-- ==== Sys2Proof/Machine/PressRequests.lean ====
section
/-! DEFINITION. The requests about presses and circuits (spec/04 R64, R79, spec/05, spec/06): PRESS SET, READ, WAKE, SLEEP,
CALIBRATE, RESUME and RESTART, and CIRCUIT SET. -/

namespace Sys2Proof.Machine

/-! ## PRESS SET (R64, R79, R105, R109 to R112) -/

/-- The pool that a byte names: FFh is NONE; 4 to FEh name none (R181). -/
def poolOf (b : Byte) : Option (Option PoolNo) :=
  if b = 0xFF then some none else if h : b.toNat < 4 then some (some ⟨b.toNat, h⟩) else none

/-- The circuit that a byte names (R105). -/
def circuitOf (b : Byte) : Option CircuitNo := if h : b.toNat < 4 then some ⟨b.toNat, h⟩ else none

/-- A short interval as stored (R111). -/
def clampShort (n : Nat) : Nat := if n = 0 then 0 else clamp 250 50000 n

/-- The settings of a press record after PRESS SET, each clamped (R109 to R111), with the short interval tested
(R112). -/
def PressRec.set (pool : Option PoolNo) (circuit : CircuitNo) (f : PressSpec) (r : PressRec) : PressRec :=
  ({ r with
    pool := pool, circuit := circuit
    idleTimeout := min f.idleTimeout.toNat 240, minAwake := min f.minAwake.toNat 60
    shortInterval := clampShort f.shortInterval.toNat
    longThreshold := min f.longThreshold.toNat 24 } : PressRec).testShort

/-- The byte of a pool entry: FFh for NONE (R181). -/
def poolByte (q : Option PoolNo) : Nat := (q.map (·.val)).getD 255

/-- The six settings of a press record (R101). -/
def PressRec.settingBytes (r : PressRec) : List Byte :=
  le 1 (poolByte r.pool) ++ le 1 r.circuit.val ++ le 1 r.idleTimeout ++ le 1 r.minAwake
    ++ le 4 r.shortInterval ++ le 1 r.longThreshold

/-- Whether a state refuses a change of pool or circuit (R79). -/
def PressState.inUse : PressState → Bool
  | .busy _ | .jammed | .calibrating _ _ => true
  | _ => false

/-- Move a press in WAKE_WAIT from one circuit's queue to the tail of another's, its origin kept (R79, R105). -/
def State.moveQueue (p : PressNo) (old new : CircuitNo) (s : State) : State :=
  if old = new then s
  else
    match (s.press p).state with
    | .wakeWait _ => (s.leaveQueue old p).joinQueue new p
    | _ => s

/-- The effects of a change of a press's pool (R66, R75, R79). -/
def State.poolChanged (p : PressNo) (s : State) : State :=
  let s := s.wantDemand
  if (s.press p).state.isIdle then s.push (.decidePress p) else s

/-- Keep the present pool of a press in force while a job is bound to it (R79). -/
def State.holdPool (p : PressNo) (s : State) : State :=
  if (s.boundJob p).isSome then s.modPress p fun x => { x with heldPool := some (s.poolInForce p) } else s

/-- Write the settings of a press and do what they do at once (R79, R109, R110): the queue move, the idle timer and the
sleep point, the change of pool, in this order (log entry 39). While a job is bound (the press is then HALTED) the pool
it is bound in stays in force (R79; log entry 48). -/
def State.setPress (p : PressNo) (pool : Option PoolNo) (c : CircuitNo) (f : PressSpec) (s : State) : State :=
  let was := s.pressRec p
  let s := if was.pool = pool then s else s.holdPool p
  let s := (s.modRec p (PressRec.set pool c f)).moveQueue p was.circuit c
  let s := (s.expireIdle p).trySleep p
  if was.pool = pool then s else s.poolChanged p

/-- PRESS SET (R64, R79). The reply repeats the press number before the stored settings (R111; log entry 8). -/
def reqPressSet (press : Byte) (f : PressSpec) (s : State) : Reply × State :=
  withPress press s fun p =>
    match poolOf f.pool, circuitOf f.circuit with
    | some pool, some c =>
      if s.restarting p then refuse .busy s
      else if ((s.pressRec p).pool != pool || (s.pressRec p).circuit != c) && (s.press p).state.inUse then
        refuse .state s
      else
        let t := (s.setPress p pool c f).settle
        (okWith (le 1 p.val ++ (t.pressRec p).settingBytes), t)
    | _, _ => refuse .field s

/-! ## PRESS READ (R101) -/

/-- The MEDIA_WAIT flag of a press state. -/
def PressState.mediaWait : PressState → Bool
  | .busy (some _) => true
  | _ => false

/-- The SLEEP_PENDING flag of a press state. -/
def PressState.sleepPending : PressState → Bool
  | .idle b _ => b
  | _ => false

/-- The halt cause, present in HALTED. -/
def PressState.cause? : PressState → Option HaltCause
  | .halted c => some c
  | _ => none

/-- The contents of a press's report, PRESS REPORT offsets 4 to 16 (spec/12.5). -/
def State.pressContents (s : State) (p : PressNo) : List Byte :=
  let x := s.press p
  le 1 p.val ++ le 1 x.state.code
    ++ le 1 (flagBits [x.state.mediaWait, x.state.sleepPending, x.restart.isSome])
    ++ optLe 1 (x.state.cause?.map (·.code)) ++ optLe 1 (x.cover.map (·.toNat))
    ++ optLe 4 (((s.boundJob p).bind s.job).map (·.serial.toNat)) ++ le 1 x.path.length

/-- The bytes of a tray: media class, state (R181). -/
def Tray.bytes (t : Tray) : List Byte := le 1 t.media ++ yesNo t.loaded

/-- Learned capabilities or their absence (R101; log entry 8). -/
def capsBytes (c : Option Caps) : List Byte :=
  match c with
  | some c => le 1 1 ++ yesNo c.duplex ++ yesNo c.colour ++ le 1 c.depth ++ counted (c.trays.map Tray.bytes)
  | none => le 1 0 ++ le 1 0 ++ le 1 0 ++ le 1 0 ++ counted []

/-- PRESS READ (R101): it changes nothing. -/
def reqPressRead (press : Byte) (s : State) : Reply × State :=
  withPress press s fun p =>
    if s.restarting p then refuse .busy s
    else
      let r := s.pressRec p
      (okWith (s.pressContents p ++ le 1 (s.press p).credits ++ le 2 (s.press p).seq.toNat
        ++ capsBytes r.caps ++ r.settingBytes ++ le 4 r.sheetCount ++ yesNo r.shortDue ++ yesNo r.longDue), s)

/-! ## PRESS WAKE and PRESS SLEEP (R108) -/

/-- The state after a PRESS WAKE that is taken, absent when it is refused STATE (R108). -/
def State.wakePress (p : PressNo) (s : State) : Option State :=
  match (s.press p).state with
  | .asleep => some (s.requestWake p .host).settle
  | .wakeWait _ => some (s.modPress p fun x => { x with state := .wakeWait .host })
  | .idle _ _ => some (s.keepAwake p)
  | _ => none

/-- PRESS WAKE (R108). -/
def reqPressWake (press : Byte) (s : State) : Reply × State :=
  withPress press s fun p =>
    if s.restarting p then refuse .busy s
    else
      match s.wakePress p with
      | some t => (okWith [], t)
      | none => refuse .state s

/-- The state after a PRESS SLEEP that is taken, absent when it is refused STATE (R108). -/
def State.sleepPress (p : PressNo) (s : State) : Option State :=
  match (s.press p).state with
  | .idle _ _ => some (s.setSleepPending p).settle
  | .wakeWait .host => some (s.withdraw p).settle
  | .asleep | .sleeping => some s
  | _ => none

/-- PRESS SLEEP (R108). -/
def reqPressSleep (press : Byte) (s : State) : Reply × State :=
  withPress press s fun p =>
    if s.restarting p then refuse .busy s
    else
      match s.sleepPress p with
      | some t => (okWith [], t)
      | none => refuse .state s

/-! ## PRESS CALIBRATE, RESUME, RESTART (R113, R99, R90) -/

/-- Set the due flag of a kind (R112, R113). -/
def PressRec.setDue (long : Bool) (r : PressRec) : PressRec :=
  if long then { r with longDue := true } else { r with shortDue := true }

/-- PRESS CALIBRATE (R113). -/
def reqPressCalibrate (press kind : Byte) (s : State) : Reply × State :=
  withPress press s fun p =>
    if 1 < kind.toNat then refuse .field s
    else if s.restarting p then refuse .busy s
    else
      let s := s.modRec p (PressRec.setDue (kind == 1))
      (okWith [], if (s.press p).state.isIdle then (s.enterCalibrating p).settle else s)

/-- Whether a press is halted by a failed wake or a failed calibration (R99). -/
def PressState.resumable : PressState → Bool
  | .halted .wakeFail | .halted .calFail => true
  | _ => false

/-- PRESS RESUME (R99). -/
def reqPressResume (press : Byte) (s : State) : Reply × State :=
  withPress press s fun p =>
    if s.restarting p then refuse .busy s
    else if (s.press p).state.resumable then (okWith [], (s.enterIdle p).settle)
    else refuse .state s

/-- PRESS RESTART (R90). -/
def reqPressRestart (press : Byte) (s : State) : Reply × State :=
  withPress press s fun p =>
    if s.restarting p then refuse .busy s else (okWith [], (s.restartLink p).settle)

/-! ## CIRCUIT SET (R103) -/

/-- A window length as stored (R103). -/
def clampWindow (n : Nat) : Nat := if n = 0 then 0 else clamp 10 300 n

/-- The circuit's settings, wake queue and start times (R103). -/
def State.circuitBytes (s : State) (c : CircuitNo) : List Byte :=
  let x := s.settings c
  le 1 x.w ++ le 2 x.tw ++ le 1 x.ts ++ counted ((s.circuit c).queue.map fun p => le 1 p.val)
    ++ counted ((s.circuit c).ring.map fun t => le 4 t.toNat)

/-- CIRCUIT SET (R103): the settings are stored and the grant check made at once. -/
def reqCircuitSet (circuit w : Byte) (tw : BitVec 16) (ts : Byte) (s : State) : Reply × State :=
  match circuitOf circuit with
  | none => refuse .field s
  | some c =>
    let x : CircuitSettings := { w := clamp 1 4 w.toNat, tw := clampWindow tw.toNat, ts := min ts.toNat 60 }
    let s := { s with ret := { s.ret with circuits := s.ret.circuits.set c x } }
    let t := (s.grantCheck c).settle
    (okWith (t.circuitBytes c), t)

end Sys2Proof.Machine
end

**Your objective**
Nothing beyond the lines from the start of the entries through the line with "names (R105). -/" should appear. Repeat those lines exactly, both ends included.

**Result for this task**
-- ==== Sys2Proof/Machine/PressRequests.lean ====
section
/-! DEFINITION. The requests about presses and circuits (spec/04 R64, R79, spec/05, spec/06): PRESS SET, READ, WAKE, SLEEP,
CALIBRATE, RESUME and RESTART, and CIRCUIT SET. -/

namespace Sys2Proof.Machine

/-! ## PRESS SET (R64, R79, R105, R109 to R112) -/

/-- The pool that a byte names: FFh is NONE; 4 to FEh name none (R181). -/
def poolOf (b : Byte) : Option (Option PoolNo) :=
  if b = 0xFF then some none else if h : b.toNat < 4 then some (some ⟨b.toNat, h⟩) else none

/-- The circuit that a byte names (R105). -/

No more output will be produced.